Digital assets are becoming more important in a client’s financial plan. The RUFADAA represents the law’s recognition of this trend by recognizing digital assets as a property right that needs to be managed and conserved. This article has endeavored to explain how the RUFADAA accomplishes this task and what steps financial planners may take today to integrate digital asset management into a client’s estate plan.

Endnotes

  1. Planners should be aware of and consider the impact of the Electronics Communications Privacy Act (also known as the Stored Communications Act, which may be found at 18 U.S.C. §2701 et. seq.; the Computer Fraud and Abuse Act, which may be found at 18 U.S.C. §1030, and the Health Insurance Portability and Accountability Act of 1986 (HIPAA) Pub L. 104-191). The impact of state law should be considered as well. The official comment to Section 3 of the RUFADAA acknowledges this impact by specifically stating that the RUFADAA does not substantively change other laws such as agency, banking, contract, criminal, fiduciary, privacy, probate, property, security, or trust law.
  2. See official comment to Section 2 of the RUFADAA. It should be pointed out that other law (such as probate, property, and trust law) may confer such a right on a fiduciary.
  3. Section 2(17) of the Act defines a “person” to be “an individual, estate, business, non-profit corporation, government or governmental subdivision, agency or instrumentality or other legal entity.”
  4. Section 2(1) of the Act defines an “account” to be “an arrangement under a terms of service agreement in which a custodian carries, maintains, processes, receives, or stores a digital asset of the user or provides goods or services to the user.”
  5. See Section 3(c) of the RUFADAA.
  6. The official comment to Section 14 of the Act specifically supports this assertion.
  7. See RUFADAA Sections 8, 10, 11, 12, 13, and 14. Note that the fiduciary will need to provide the custodian with certain documentation as part of this request.
  8. See RUFADAA Section 1(4).
  9. In many of my presentations on digital assets, I’ve used as a hypothetical example a situation in which a married user designates his or her spouse as a fiduciary (i.e., attorney-in-fact under a durable power of attorney and/or executor/personal representative of his or her estate) and wants to grant such a fiduciary access to all digital assets except for any online dating service account.
  10. See official comment to Section 5 of the Act.
  11. See Sections 7 through 14 of the RUFADAA for further enumeration.

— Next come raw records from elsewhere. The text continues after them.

/-- R331, R332, R336, R383: taking a record advances LQHEAD; a record whose COMPL lies in none of its leases is reported, one with a
field out of range ends with REASON 1, one that could never be held REASON 5, one without a loadable kernel REASON 2 (with a report of
the read that failed, where one did), one of another shape REASON 3; and any other becomes a launch whose first gang is ready. (In which
order REASON 5 comes, and the codes of reports, are the model's, logs 95 and 54.) -/
def Sys2Proof.Claims.LaunchTakeResults : Prop :=
  ∀ (s : State) (r : Region), s.region? s.subject.rid = some r → Up s → r.stopped = false →
    r.lqtail ≠ r.lqhead → Plain s →
    let bs := nextRecord s r
    let f := byteField bs
    let leases := leasesOf bs
    let compl := f 104 8
    let taken := fun (t : State) => (∃ q, RegionBecomes s t r.rid q ∧ q = { r with lqhead := r.lqhead + 1 })
    let headCells := cellsFrom (r.addr + 104) (bytesOf 4 (r.lqhead + 1).toNat)
    let u := (s.putBlock r.addr 104 (bytesOf 4 (r.lqhead + 1).toNat)).modifyRegion r.rid fun r => { r with lqhead := r.lqhead + 1 }
    let rejected := fun (reason : Nat) => ∀ p, u.regionPhys r.rid compl = some p → compl % 8 = 0 →
      ∃ t, exec .launchTake s = .next t ∧ taken t ∧ t.launches = s.launches ∧ t.gangs = s.gangs
        ∧ CellsWritten s t (headCells ++ cellsFrom p.pa (bytesOf 8 (completionNumber (BitVec.ofNat 32 (f 4 4)) 0 0 reason 3)))
    let bad := f 20 4 = 0 ∨ 2 ^ 24 < f 20 4 ∨ f 14 1 = 0 ∨ 4 < f 14 1 ∨ f 15 1 = 0 ∨ 16 < f 15 1
    let never := u.leasesFit r.rid (leases.map fun x => 4096 * x.2).sum false = false ∨ r.chrylen < 1024 * f 14 1 * f 15 1
    (complOk leases compl = false → ∃ t, exec .launchTake s = .next t ∧ taken t ∧ t.launches = s.launches ∧ t.gangs = s.gangs
      ∧ CellsWritten s t headCells ∧ ⟨0x332, [r.rid, f 4 4]⟩ ∈ t.monarch.log)
    ∧ (complOk leases compl = true → bad → rejected 1)
    ∧ (complOk leases compl = true → ¬ bad → never → rejected 5)
    ∧ (complOk leases compl = true → ¬ bad → ¬ never → (∀ k, u.selectKernel r.rid (f 24 8) (f 16 4) ≠ .ok k) → rejected 2)
    ∧ (∀ c a, complOk leases compl = true → ¬ bad → ¬ never → u.selectKernel r.rid (f 24 8) (f 16 4) = .error (some (c, a)) →
        ∃ t, exec .launchTake s = .next t ∧ ⟨0x383, [r.rid, c, a]⟩ ∈ t.monarch.log)
    ∧ (∀ k, complOk leases compl = true → ¬ bad → ¬ never → u.selectKernel r.rid (f 24 8) (f 16 4) = .ok k →
        (k.header.gang ≠ f 14 1 ∨ k.header.block ≠ f 15 1) → rejected 3)
    ∧ (∀ k, complOk leases compl = true → ¬ bad → ¬ never → u.selectKernel r.rid (f 24 8) (f 16 4) = .ok k →
        k.header.gang = f 14 1 → k.header.block = f 15 1 → u.gangNeverFits r.rid (f 14 1) (f 15 1) k.header = false →
        ∃ t l g, exec .launchTake s = .next t ∧ taken t ∧ t.launches = s.launches ++ [l] ∧ t.gangs = s.gangs ++ [g] ∧ CellsWritten s t headCells
          ∧ (l.id = s.monarch.nextLaunch ∧ t.monarch.nextLaunch = l.id + 1 ∧ l.rid = r.rid ∧ l.state = .taken ∧ l.tag.toNat = f 4 4
            ∧ l.compl = compl ∧ l.lease = leases ∧ l.arg.toNat = f 32 8 ∧ l.code = f 24 8 ∧ l.gangs = f 20 4 ∧ l.kernel = f 16 4
            ∧ l.nblock = f 14 1 ∧ l.nwarp = f 15 1 ∧ l.khdr = k.khdr ∧ l.varch = k.header.varch ∧ l.vren = k.header.vren
            ∧ l.scratch = k.header.scratch ∧ l.trapvec = k.header.trapvec ∧ l.constVa = k.constVa ∧ l.constLen = k.constLen ∧ l.given = l.stamp
            ∧ (s.policyOf r.rid ≠ 3 → l.stamp = 0) ∧ (l.stamp ≠ 0 → (∀ o ∈ s.launches, o.state ≠ .done → o.stamp ≠ l.stamp ∧ o.given ≠ l.stamp)
                ∧ ∀ m ∈ s.homes.marks, m.stamp ≠ l.stamp) ∧ l.relaunches = 0 ∧ l.pinned = false ∧ l.cause = 0)
          ∧ (g.launch = l.id ∧ g.index = 0 ∧ g.rid = r.rid ∧ g.state = .ready ∧ g.blocks = []))

/-- R332, R335, R345, R346, R394: a launch completes once every gang has retired, with STATUS 1, or 2 when it failed; a launch that a
halt has ended runs again up to three times when its region journals (first the homes elsewhere of pool rows it has added to are asked
to restore them, and one that is lost ends it with CAUSE REMOTE), and else ends with STATUS 2; a launch is pinned when its leases fit
and translate, and referred to the handler otherwise, whose refusal ends it with REASON 4; one that is over is not ended again. (That a
relaunch clears CAUSE is the model's choice, log 33.) -/
def Sys2Proof.Claims.LaunchEndResults : Prop :=
  ∀ (s : State) (l : Launch), s.launch? s.subject.launch = some l →
    let id := s.subject.launch
    let mine := s.gangs.filter fun g => g.launch == id
    (l.state = .placing → l.ending = none → l.gangs ≤ l.nextGang → (∀ g ∈ mine, g.state = .retired) →
      ∃ t, exec .launchCompletion s = .next t ∧ Completed s t l l.cause 0 (if l.failed then 2 else 1)
        ∧ (∀ g ∈ t.gangs, g.launch ≠ id) ∧ t.warp = s.warp ∧ t.others = s.others)
    ∧ (s.subject.flag = false → s.subject.flag2 = false → (l.state = .done ∨ l.ending = none ∨ ∃ g ∈ mine, g.state = .placed ∨ g.state = .halting) →
      exec .relaunch s = .next s)
    ∧ (∀ again, s.subject.flag = false → s.subject.flag2 = false → l.ending = some again → l.state ≠ .done →
      (∀ g ∈ mine, g.state ≠ .placed ∧ g.state ≠ .halting) → l.stamp = 0 →
      ∃ t, exec .relaunch s = .next t ∧ Completed s t l l.cause 0 2 ∧ ∀ g ∈ t.gangs, g.launch ≠ id)
    ∧ (s.subject.flag = false → s.subject.flag2 = false → l.ending = some true → l.state ≠ .done → (∀ g ∈ mine, g.state ≠ .placed ∧ g.state ≠ .halting) →
      l.stamp ≠ 0 → l.relaunches < 3 → (∀ p ∈ l.poolHomes, p = Config.moduleNumber) →
      ∃ t l', exec .relaunch s = .next t ∧ t.launch? id = some l' ∧ l'.relaunches = l.relaunches + 1 ∧ l'.ending = none ∧ l'.failed = false
        ∧ l'.cause = 0 ∧ l'.nextGang = 1
        ∧ (∃ g, t.gangs.filter (fun g => g.launch == id) = [g] ∧ g.index = 0 ∧ g.state = .ready ∧ g.blocks = []))
    ∧ (∀ again, s.subject.flag = false → s.subject.flag2 = false → l.ending = some again → l.state ≠ .done → (∀ g ∈ mine, g.state ≠ .placed ∧ g.state ≠ .halting) →
      l.stamp ≠ 0 → (again = false ∨ 3 ≤ l.relaunches) → (∀ p ∈ l.poolHomes, p = Config.moduleNumber) →
      ∃ t l', exec .relaunch s = .next t ∧ t.launch? id = some l' ∧ l'.state = .done ∧ l'.ending = none ∧ l'.relaunches = l.relaunches
        ∧ l'.cause = l.cause ∧ l'.pinned = false ∧ (∀ g ∈ t.gangs, g.launch ≠ id)
        ∧ ∀ p, let u := s.undo l
          u.monarch.encryption = false → u.monarch.integrity = false → Tidy u → u.regionPhys l.rid l.compl = some p → l.compl % 8 = 0 →
          (∃ x ∈ u.homes.lines, x.line = lineOf p.pa ∧ x.stamp = 0 ∧ x.key = p.key) → (∀ r ∈ u.homes.owners, r.line ≠ lineOf p.pa) →
          CellsWritten u t (cellsFrom p.pa (bytesOf 8 (completionNumber l.tag l.relaunches l.cause 0 2))))
    ∧ (s.subject.flag = false → s.subject.flag2 = false → l.ending.isSome = true → l.state ≠ .done → (∀ g ∈ mine, g.state ≠ .placed ∧ g.state ≠ .halting) →
      l.stamp ≠ 0 → (∃ p ∈ l.poolHomes, p ≠ Config.moduleNumber) →
      ((∀ p ∈ l.poolHomes, p ≠ Config.moduleNumber → s.isLost p = false) →
        ∃ t, exec .relaunch s = .next t ∧ t = { s with fabric := t.fabric }
          ∧ ∀ p ∈ l.poolHomes, p ≠ Config.moduleNumber → (p, l.stamp) ∈ t.fabric.restores)
      ∧ ((∃ p ∈ l.poolHomes, p ≠ Config.moduleNumber ∧ s.isLost p = true) →
        ∃ t l', exec .relaunch s = .next t ∧ t.launch? id = some l' ∧ l'.state = .done ∧ l'.cause = cREMOTE ∧ ∀ g ∈ t.gangs, g.launch ≠ id))
    ∧ (∀ r, s.region? l.rid = some r → l.state = .taken → l.referral = none →
      (∀ q ∈ s.launches, q.id ≠ id → q.rid = l.rid → q.state ≠ .taken) →
      s.leasesFit l.rid (l.lease.foldl (fun n x => n + 4096 * x.2) 0) true = true →
      ((∀ x ∈ l.lease, ∀ p, x.1 ≤ p → p < x.1 + x.2 → (s.regionPhys l.rid (4096 * p)).isSome = true ∧ s.inTier r.ptroot (4096 * p) = false) →
        ∃ t, exec .leasePin s = .next t ∧ t = { s with launches := t.launches } ∧ t.launch? id = some { l with pinned := true, state := .placing })
      ∧ ((∃ x ∈ l.lease, ∃ p, x.1 ≤ p ∧ p < x.1 + x.2 ∧ s.regionPhys l.rid (4096 * p) = none) →
        ∃ t va, exec .leasePin s = .next t ∧ t.launch? id = some { l with referral := some va } ∧ s.regionPhys l.rid va = none ∧ va % 4096 = 0
          ∧ t = { s with launches := t.launches, monarch := t.monarch }))
    ∧ (¬ FreshCommand s → exec .leaseReferralAnswer s = .next s)
    ∧ (∀ va, FreshCommand s → l.referral = some va → s.subject.flag = true →
      ∃ t, exec .leaseReferralAnswer s = .next t ∧ t = { counted s with launches := t.launches } ∧ t.launch? id = some { l with referral := none })
    ∧ (∀ va, FreshCommand s → l.referral = some va → s.subject.flag = false →
      ∃ t, exec .leaseReferralAnswer s = .next t ∧ Completed s t l l.cause 4 3 ∧ ∀ g ∈ t.gangs, g.launch ≠ id)
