-- ==== Sys2Proof/Laws/State.lean ====
section
/-!
SUPPORT. What each plain update of the state leaves alone, field by field: one lemma per field per update (`R.f` is field `f`
after update `R`), and the read of each register after the write of it.
-/

namespace Sys2Proof.Machine

variable (s : State)

/-! ## `modWarp` -/

@[simp] theorem State.modWarp_others (f : Warp → Warp) : (s.modWarp f).others = s.others := rfl
@[simp] theorem State.modWarp_cores (f : Warp → Warp) : (s.modWarp f).cores = s.cores := rfl
@[simp] theorem State.modWarp_clusters (f : Warp → Warp) : (s.modWarp f).clusters = s.clusters := rfl
@[simp] theorem State.modWarp_homes (f : Warp → Warp) : (s.modWarp f).homes = s.homes := rfl
@[simp] theorem State.modWarp_regions (f : Warp → Warp) : (s.modWarp f).regions = s.regions := rfl
@[simp] theorem State.modWarp_launches (f : Warp → Warp) : (s.modWarp f).launches = s.launches := rfl
@[simp] theorem State.modWarp_gangs (f : Warp → Warp) : (s.modWarp f).gangs = s.gangs := rfl
@[simp] theorem State.modWarp_monarch (f : Warp → Warp) : (s.modWarp f).monarch = s.monarch := rfl
@[simp] theorem State.modWarp_fabric (f : Warp → Warp) : (s.modWarp f).fabric = s.fabric := rfl
@[simp] theorem State.modWarp_agenda (f : Warp → Warp) : (s.modWarp f).agenda = s.agenda := rfl
@[simp] theorem State.modWarp_subject (f : Warp → Warp) : (s.modWarp f).subject = s.subject := rfl
@[simp] theorem State.modWarp_clock (f : Warp → Warp) : (s.modWarp f).clock = s.clock := rfl
@[simp] theorem State.modWarp_gtime (f : Warp → Warp) : (s.modWarp f).gtime = s.gtime := rfl
@[simp] theorem State.modWarp_warp (f : Warp → Warp) : (s.modWarp f).warp = f s.warp := rfl

/-! ## `putV` -/

@[simp] theorem State.putV_others (r : BitVec 7) (x : Lanes) (sh : Shadow) : (s.putV r x sh).others = s.others := rfl
@[simp] theorem State.putV_cores (r : BitVec 7) (x : Lanes) (sh : Shadow) : (s.putV r x sh).cores = s.cores := rfl
@[simp] theorem State.putV_clusters (r : BitVec 7) (x : Lanes) (sh : Shadow) : (s.putV r x sh).clusters = s.clusters := rfl
@[simp] theorem State.putV_homes (r : BitVec 7) (x : Lanes) (sh : Shadow) : (s.putV r x sh).homes = s.homes := rfl
@[simp] theorem State.putV_regions (r : BitVec 7) (x : Lanes) (sh : Shadow) : (s.putV r x sh).regions = s.regions := rfl
@[simp] theorem State.putV_launches (r : BitVec 7) (x : Lanes) (sh : Shadow) : (s.putV r x sh).launches = s.launches := rfl
@[simp] theorem State.putV_gangs (r : BitVec 7) (x : Lanes) (sh : Shadow) : (s.putV r x sh).gangs = s.gangs := rfl
@[simp] theorem State.putV_monarch (r : BitVec 7) (x : Lanes) (sh : Shadow) : (s.putV r x sh).monarch = s.monarch := rfl
@[simp] theorem State.putV_fabric (r : BitVec 7) (x : Lanes) (sh : Shadow) : (s.putV r x sh).fabric = s.fabric := rfl
@[simp] theorem State.putV_agenda (r : BitVec 7) (x : Lanes) (sh : Shadow) : (s.putV r x sh).agenda = s.agenda := rfl
@[simp] theorem State.putV_subject (r : BitVec 7) (x : Lanes) (sh : Shadow) : (s.putV r x sh).subject = s.subject := rfl
@[simp] theorem State.putV_clock (r : BitVec 7) (x : Lanes) (sh : Shadow) : (s.putV r x sh).clock = s.clock := rfl
@[simp] theorem State.putV_gtime (r : BitVec 7) (x : Lanes) (sh : Shadow) : (s.putV r x sh).gtime = s.gtime := rfl

/-! ## `writeA` -/

@[simp] theorem State.writeA_others (r : BitVec 4) (x : ArrayReg) : (s.writeA r x).others = s.others := rfl
@[simp] theorem State.writeA_cores (r : BitVec 4) (x : ArrayReg) : (s.writeA r x).cores = s.cores := rfl
@[simp] theorem State.writeA_clusters (r : BitVec 4) (x : ArrayReg) : (s.writeA r x).clusters = s.clusters := rfl
@[simp] theorem State.writeA_homes (r : BitVec 4) (x : ArrayReg) : (s.writeA r x).homes = s.homes := rfl
@[simp] theorem State.writeA_regions (r : BitVec 4) (x : ArrayReg) : (s.writeA r x).regions = s.regions := rfl
@[simp] theorem State.writeA_launches (r : BitVec 4) (x : ArrayReg) : (s.writeA r x).launches = s.launches := rfl
@[simp] theorem State.writeA_gangs (r : BitVec 4) (x : ArrayReg) : (s.writeA r x).gangs = s.gangs := rfl
@[simp] theorem State.writeA_monarch (r : BitVec 4) (x : ArrayReg) : (s.writeA r x).monarch = s.monarch := rfl
@[simp] theorem State.writeA_fabric (r : BitVec 4) (x : ArrayReg) : (s.writeA r x).fabric = s.fabric := rfl
@[simp] theorem State.writeA_agenda (r : BitVec 4) (x : ArrayReg) : (s.writeA r x).agenda = s.agenda := rfl
@[simp] theorem State.writeA_subject (r : BitVec 4) (x : ArrayReg) : (s.writeA r x).subject = s.subject := rfl
@[simp] theorem State.writeA_clock (r : BitVec 4) (x : ArrayReg) : (s.writeA r x).clock = s.clock := rfl
@[simp] theorem State.writeA_gtime (r : BitVec 4) (x : ArrayReg) : (s.writeA r x).gtime = s.gtime := rfl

  12. See RUFADAA Section 6.
  13. See RUFADAA Section 6(b).
  14. For additional reading material, consider the following article I wrote in question-and-answer format (pbnlaw.com/media-and-events/article/2017/09/what-new-jersey-residents-need-to-know-about-digital-assets-under-new-jerseys-new-digital-asset-act/?page=1994). The article is focused on New Jersey’s version of the RUFADAA, but much of the information will be applicable to clients domiciled in other states that have adopted the RUFADAA.